Federal officials caution employers on using AI in hiring
The Justice Department and the Equal Employment Opportunity Commission are sounding the alarm about the potential for AI human resources tools to discriminate against individuals with disabilities.
The growing use of artificial intelligence and other software tools for hiring, performance monitoring and pay determination in the workplace is compounding discriminiation against people with disabilities, federal civil rights officials say.
Artificial intelligence can be deployed to target job ads to certain potential applicants, hold online job interviews, assess the skills of job applicants and even decide if an applicant meets job requirements. But the technology can discriminate against applicants and employees with disabilities.
On Thursday, the Equal Employment Opportunity Commission and the Department of Justice put employers on alert that they're responsible for not using AI tools in ways that discriminate and inform employees of their rights, agency officials told reporters.
"We are sounding an alarm regarding the dangers tied to blind reliance on AI and other technologies that we are seeing increasingly used by employers," said Kristen Clarke, assistant attorney general for civil rights at DOJ.
"No doubt the use of AI is compounding the longstanding discrimination that job seekers with disabilties face. This is the first step in what we hope will be robust, comprehensive action to eliminate the barriers that are locking too many qualified and eligible people with disabilities out of our job market," she continued.
A person with a stutter, for example, won't be fairly rated by a software that analyzes speech patterns to make assessments about problem solving or other characteristics, Charlotte Burrows, chair of the Equal Employment Opportunity Commission, told reporters.
The Justice Department enforces these laws for state and local governments – it's a "particular area of focus" and a "top priority," said Clarke – and the EEOC has jurisdiction over private employers and the federal government itself.
The EEOC guidance offers advice to employers on how to vet tools.
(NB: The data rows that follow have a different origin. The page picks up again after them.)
-- ==== Sys2Proof/Machine/RegMap.lean ====
section
/-!
DEFINITION. The register map of BAR0: every register of the register tables of chapters 2 to 20, with its offset, its
fields' access codes (Table 16-1) and reset values, and the registers a read of it latches (R370). A status register's
sequence number is not listed among the fields: a register with flags has SEQ in [31:24] (R374).
-/

namespace Sys2Proof

/-- Access codes (Table 0-5, R368); `sqc` registers are described by their flag mask instead. -/
inductive Acc where
  | rw
  | ro
  | wo
  | cfg
  | key
deriving DecidableEq, Repr

/-- One field: bits `hi` to `lo`, its access code, its reset value, and, where the table reserves encodings, the range of
the encodings it does not reserve. -/
structure FieldD where
  hi : Nat
  lo : Nat
  acc : Acc
  rst : Nat
  legal : Option (Nat × Nat)
deriving DecidableEq, Repr

/-- One register, or one array of registers: name, BAR0 offset of the first, (stride, count) of each index, fields, the
flags of a sequence-clear register, and how many following registers a read of it latches. -/
structure RegD where
  name : String
  base : Nat
  dims : List (Nat × Nat)
  fields : List FieldD
  flags : Option Nat
  latch : Nat
deriving DecidableEq, Repr

/-- Registers of the CHIP block (03 R74; 16 R380, R381; 18 R423). -/
def regsChip : List RegD :=
[
    ⟨"CHIP_ID", 0x0, [], [⟨31, 16, .ro, 0x4E4C, none⟩, ⟨15, 8, .ro, 0xB1, none⟩, ⟨3, 0, .ro, 0x1, none⟩], none, 0⟩,
    ⟨"CHIP_UNLOCK", 0x10, [], [⟨31, 0, .wo, 0, none⟩], none, 0⟩,
    ⟨"CHIP_KEY_STATE", 0x14, [], [⟨5, 5, .ro, 0, none⟩, ⟨4, 4, .ro, 0, none⟩, ⟨3, 0, .ro, 0, none⟩], none, 0⟩,
    ⟨"CHIP_KEY_FAIL", 0x18, [], [⟨31, 0, .rw, 0, none⟩], none, 0⟩,
    ⟨"CHIP_STATUS", 0x20, [], [], some 0xFFFF, 0⟩,
    ⟨"CHIP_ERR_ADDR", 0x24, [], [⟨30, 30, .ro, 0, none⟩, ⟨29, 29, .ro, 0, none⟩, ⟨28, 26, .ro, 0, none⟩, ⟨25, 0, .ro, 0, none⟩], none, 0⟩,
    ⟨"CHIP_STALE_ADDR", 0x28, [], [⟨30, 30, .ro, 0, none⟩, ⟨25, 0, .ro, 0, none⟩], none, 0⟩,
    ⟨"CHIP_WIGN_ADDR", 0x2C, [], [⟨30, 30, .ro, 0, none⟩, ⟨25, 0, .ro, 0, none⟩], none, 0⟩,
    ⟨"CHIP_OWNER", 0x30, [], [⟨27, 27, .key, 0, none⟩, ⟨26, 26, .key, 0, none⟩, ⟨25, 22, .key, 0, none⟩, ⟨21, 20, .key, 0, none⟩, ⟨19, 16, .key, 0, none⟩, ⟨15, 4, .key, 0, none⟩, ⟨3, 3, .ro, 0, none⟩, ⟨2, 2, .key, 0x1, none⟩, ⟨1, 1, .key, 0, none⟩, ⟨0, 0, .key, 0, none⟩], none, 0⟩,
    ⟨"CHIP_PWR_STATUS", 0x40, [], [], some 0x7FFF, 0⟩,
    ⟨"CHIP_PWR_CTRL", 0x44, [], [⟨15, 8, .rw, 0xA, none⟩, ⟨2, 2, .rw, 0x1, none⟩, ⟨1, 1, .rw, 0, none⟩], none, 0⟩,
    ⟨"CHIP_AVS", 0x48, [], [⟨25, 16, .ro, 0, none⟩, ⟨9, 0, .ro, 0x2F8, none⟩], none, 0⟩,
    ⟨"CHIP_PWR_STATE", 0x4C, [], [⟨20, 20, .ro, 0, none⟩, ⟨19, 12, .ro, 0, none⟩, ⟨9, 0, .ro, 0, none⟩], none, 0⟩,
    ⟨"CHIP_CLK_STATUS", 0x50, [], [⟨8, 8, .ro, 0x1, none⟩, ⟨7, 7, .ro, 0, none⟩, ⟨6, 6, .ro, 0, none⟩, ⟨5, 0, .ro, 0, none⟩], none, 0⟩,
    ⟨"CHIP_RESET_CAUSE", 0x54, [], [⟨3, 0, .ro, 0x1, none⟩], none, 0⟩,
    ⟨"CHIP_RESET", 0x5C, [], [⟨0, 0, .key, 0, none⟩], none, 0⟩,
    ⟨"CHIP_VMON", 0x60, [(0x4, 12)], [⟨15, 0, .ro, 0, none⟩], none, 0⟩,
    ⟨"CHIP_TEMP_DIE", 0x90, [], [⟨15, 0, .ro, 0, none⟩], none, 0⟩,
    ⟨"CHIP_TEMP_HBM", 0x94, [(0x4, 4)], [⟨15, 0, .ro, 0, none⟩], none, 0⟩,
    ⟨"CHIP_IRQ_SUM", 0x100, [], [⟨24, 0, .ro, 0, none⟩], none, 0⟩,
    ⟨"CHIP_IRQ_EN", 0x104, [], [⟨24, 0, .rw, 0, none⟩], none, 0⟩,
    ⟨"IRQ_NODE_STATUS", 0x200, [(0x8, 25)], [], some 0x3FFFF, 0⟩,
    ⟨"IRQ_NODE_EN", 0x204, [(0x8, 25)], [⟨17, 0, .rw, 0, none⟩], none, 0⟩,
    ⟨"IRQ_BLK_STATUS", 0x400, [(0x8, 162)], [], some 0xFFFFFF, 0⟩]
  ++ [
    ⟨"IRQ_BLK_EN", 0x404, [(0x8, 162)], [⟨23, 0, .rw, 0, none⟩], none, 0⟩,
    ⟨"GUARD_STATUS (SPINE)", 0x1000, [], [], some 0x1F, 0⟩,
    ⟨"GUARD_CTRL (SPINE)", 0x1004, [], [⟨15, 8, .rw, 0x3, none⟩, ⟨7, 0, .rw, 0x10, none⟩], none, 0⟩,
    ⟨"GUARD_VIOL_CNT (SPINE)", 0x1008, [], [⟨31, 0, .rw, 0, none⟩], none, 0⟩,
    ⟨"GUARD_POS (SPINE)", 0x100C, [], [⟨31, 16, .ro, 0, none⟩, ⟨15, 0, .ro, 0, none⟩], none, 0⟩,
    ⟨"GUARD_DEALNUM_LO (SPINE)", 0x1010, [], [⟨31, 0, .ro, 0, none⟩], none, 1⟩,
    ⟨"GUARD_DEALNUM_HI (SPINE)", 0x1014, [], [⟨31, 0, .ro, 0, none⟩], none, 0⟩,
    ⟨"GUARD_FIRST_LO (SPINE)", 0x1018, [], [⟨31, 16, .ro, 0, none⟩, ⟨15, 12, .ro, 0, none⟩, ⟨11, 0, .ro, 0, none⟩], none, 1⟩,
    ⟨"GUARD_FIRST_HI (SPINE)", 0x101C, [], [⟨27, 16, .ro, 0, none⟩, ⟨15, 0, .ro, 0, none⟩], none, 0⟩,
    ⟨"GUARD_DECKID_LO (SPINE)", 0x1020, [], [⟨31, 0, .ro, 0, none⟩], none, 1⟩,
    ⟨"GUARD_DECKID_HI (SPINE)", 0x1024, [], [⟨31, 0, .ro, 0, none⟩], none, 0⟩,
    ⟨"GUARD_THERM (SPINE)", 0x1028, [], [⟨1, 0, .ro, 0, none⟩], none, 0⟩]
There are three principle ways that employers run afoul of civil rights laws: by not giving the accommodations needed to ensure that everyone is being fairly and accurate assessed by a tool or algorithm; by screening out people with disabilities in the hiring process, even if they can do the job; and by using these tools to ask medical questions or inquiries about someone's disability. When employers do want to use algorithmic decision-making tools, they need to make sure that these tools are only measuring for skills actually needed for the job, and doing this directly, as opposed to measuring characteristics that might be correlated with those skills.
Vendors that claim their tools are "bias free," for example, are often talking about discrimination based on race, gender, religion and national origin and not referring to disability.
"This is an area where I think particularly because it is developing so rapidly and it's so vitally important, where it's important that the federal government lead," Burrows said. "There's enormous potential to streamline things, to be helpful to everyone, but we cannot let these tools become a high-tech pathway to discimination."